The task
Return the lines beginning at the one that contains "FRAME_DEPARTURE (R113). -/" and continuing to the end of the entries, including both ends, exactly as written and nothing else.

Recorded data
[Start of section]
-- ==== Sys2Proof/Machine/Traffic.lean ====
section
/-! DEFINITION. The commands of frames from ingress to egress, traffic management, audits (3, 4). Each meaning is a call of the operation that its rule describes. -/

namespace Sys2Proof.Machine

/-- FRAME_ARRIVAL (R60). -/
def execFrameArrival (port : LaneId) (bytes : List Byte) (followed : Bool) (faults : List MemFault) (s : State) : Host.Outcome State Fault Refusal :=
  s.onDev fun d => d.frameArrive port.val bytes followed faults

/-- HOME_DIE_ANSWER (R175). -/
def execHomeDieAnswer (die : DieId) (s : State) : Host.Outcome State Fault Refusal :=
  s.onDev fun d => d.homeAnswer die.val

/-- BAND_ACCEPTANCE (R113). -/
def execBandAcceptance (die : DieId) (port : LaneId) (s : State) : Host.Outcome State Fault Refusal :=
  s.onDev fun d => d.acceptHead die.val port.val

/-- EGRESS_SELECT (R110). -/
def execEgressSelect (port : LaneId) (s : State) : Host.Outcome State Fault Refusal :=
  s.onDev fun d => d.egressSelect port.val

/-- FRAME_DEPARTURE (R113). -/
def execFrameDeparture (port : LaneId) (fault : CellFault) (s : State) : Host.Outcome State Fault Refusal :=
  s.onDev fun d => d.frameDeparture port.val fault

/-- STAGING_CELL_ARRIVAL (R83). -/
def execStagingCellArrival (port : LaneId) (s : State) : Host.Outcome State Fault Refusal :=
  s.onDev fun d => d.stagingArrival port.val

/-- PULL_ACKNOWLEDGE (R24). -/
def execPullAcknowledge (die : DieId) (s : State) : Host.Outcome State Fault Refusal :=
  s.onDev fun d => d.pullAck die.val

/-- PINNED_MAPPING_SWITCH (R95). -/
def execPinnedMappingSwitch (origin : Origin) (bundle : BundleId) (s : State) : Host.Outcome State Fault Refusal :=
  s.onDev fun d => d.mappingSwitch origin bundle.val

/-- SHAPER_REFILL (R111). -/
def execShaperRefill (die : DieId) (s : State) : Host.Outcome State Fault Refusal :=
  s.onDev fun d => d.shaperRefill die.val

/-- RESERVE_BUCKET_REFILL (R110). -/
def execReserveBucketRefill (port : LaneId) (s : State) : Host.Outcome State Fault Refusal :=
  s.onDev fun d => d.reserveRefill port.val

/-- BULK_CAP_REFILL (R331). -/
def execBulkCapRefill (port : LaneId) (s : State) : Host.Outcome State Fault Refusal :=
  s.onDev fun d => d.bulkRefill port.val

/-- PEER_DEPTH_REFRESH (R102). -/
def execPeerDepthRefresh (die : DieId) (s : State) : Host.Outcome State Fault Refusal :=
  s.onDev fun d => d.peerDepthRefresh die.val

/-- SAMPLING_TICK (R116). -/
def execSamplingTick (die : DieSample) (s : State) : Host.Outcome State Fault Refusal :=
  s.onDev fun d => d.samplingTick die.die.val die.parity

/-- SATURATION_DWELL (R117). -/
def execSaturationDwell (port : LaneId) (cls : ClassId) (s : State) : Host.Outcome State Fault Refusal :=
  s.onDev fun d => d.saturationDwell port.val cls.val

/-- AUDIT_PASS_START (R85). -/
def execAuditPassStart (die : DieId) (s : State) : Host.Outcome State Fault Refusal :=
  s.onDev fun d => d.auditStart die.val

/-- AUDIT_PASS_END (R86). -/
def execAuditPassEnd (die : DieId) (s : State) : Host.Outcome State Fault Refusal :=
  s.onDev fun d => d.auditEnd die.val

end Sys2Proof.Machine
end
[End of section]
Result of this task
/-- FRAME_DEPARTURE (R113). -/
def execFrameDeparture (port : LaneId) (fault : CellFault) (s : State) : Host.Outcome State Fault Refusal :=
  s.onDev fun d => d.frameDeparture port.val fault

/-- STAGING_CELL_ARRIVAL (R83). -/
def execStagingCellArrival (port : LaneId) (s : State) : Host.Outcome State Fault Refusal :=
  s.onDev fun d => d.stagingArrival port.val

/-- PULL_ACKNOWLEDGE (R24). -/
def execPullAcknowledge (die : DieId) (s : State) : Host.Outcome State Fault Refusal :=
  s.onDev fun d => d.pullAck die.val

/-- PINNED_MAPPING_SWITCH (R95). -/
def execPinnedMappingSwitch (origin : Origin) (bundle : BundleId) (s : State) : Host.Outcome State Fault Refusal :=
  s.onDev fun d => d.mappingSwitch origin bundle.val

/-- SHAPER_REFILL (R111). -/
def execShaperRefill (die : DieId) (s : State) : Host.Outcome State Fault Refusal :=
  s.onDev fun d => d.shaperRefill die.val

/-- RESERVE_BUCKET_REFILL (R110). -/
def execReserveBucketRefill (port : LaneId) (s : State) : Host.Outcome State Fault Refusal :=
  s.onDev fun d => d.reserveRefill port.val

/-- BULK_CAP_REFILL (R331). -/
def execBulkCapRefill (port : LaneId) (s : State) : Host.Outcome State Fault Refusal :=
  s.onDev fun d => d.bulkRefill port.val

/-- PEER_DEPTH_REFRESH (R102). -/
def execPeerDepthRefresh (die : DieId) (s : State) : Host.Outcome State Fault Refusal :=
  s.onDev fun d => d.peerDepthRefresh die.val

/-- SAMPLING_TICK (R116). -/
def execSamplingTick (die : DieSample) (s : State) : Host.Outcome State Fault Refusal :=
  s.onDev fun d => d.samplingTick die.die.val die.parity

/-- SATURATION_DWELL (R117). -/
def execSaturationDwell (port : LaneId) (cls : ClassId) (s : State) : Host.Outcome State Fault Refusal :=
  s.onDev fun d => d.saturationDwell port.val cls.val

/-- AUDIT_PASS_START (R85). -/
def execAuditPassStart (die : DieId) (s : State) : Host.Outcome State Fault Refusal :=
  s.onDev fun d => d.auditStart die.val

/-- AUDIT_PASS_END (R86). -/
def execAuditPassEnd (die : DieId) (s : State) : Host.Outcome State Fault Refusal :=
  s.onDev fun d => d.auditEnd die.val

end Sys2Proof.Machine
end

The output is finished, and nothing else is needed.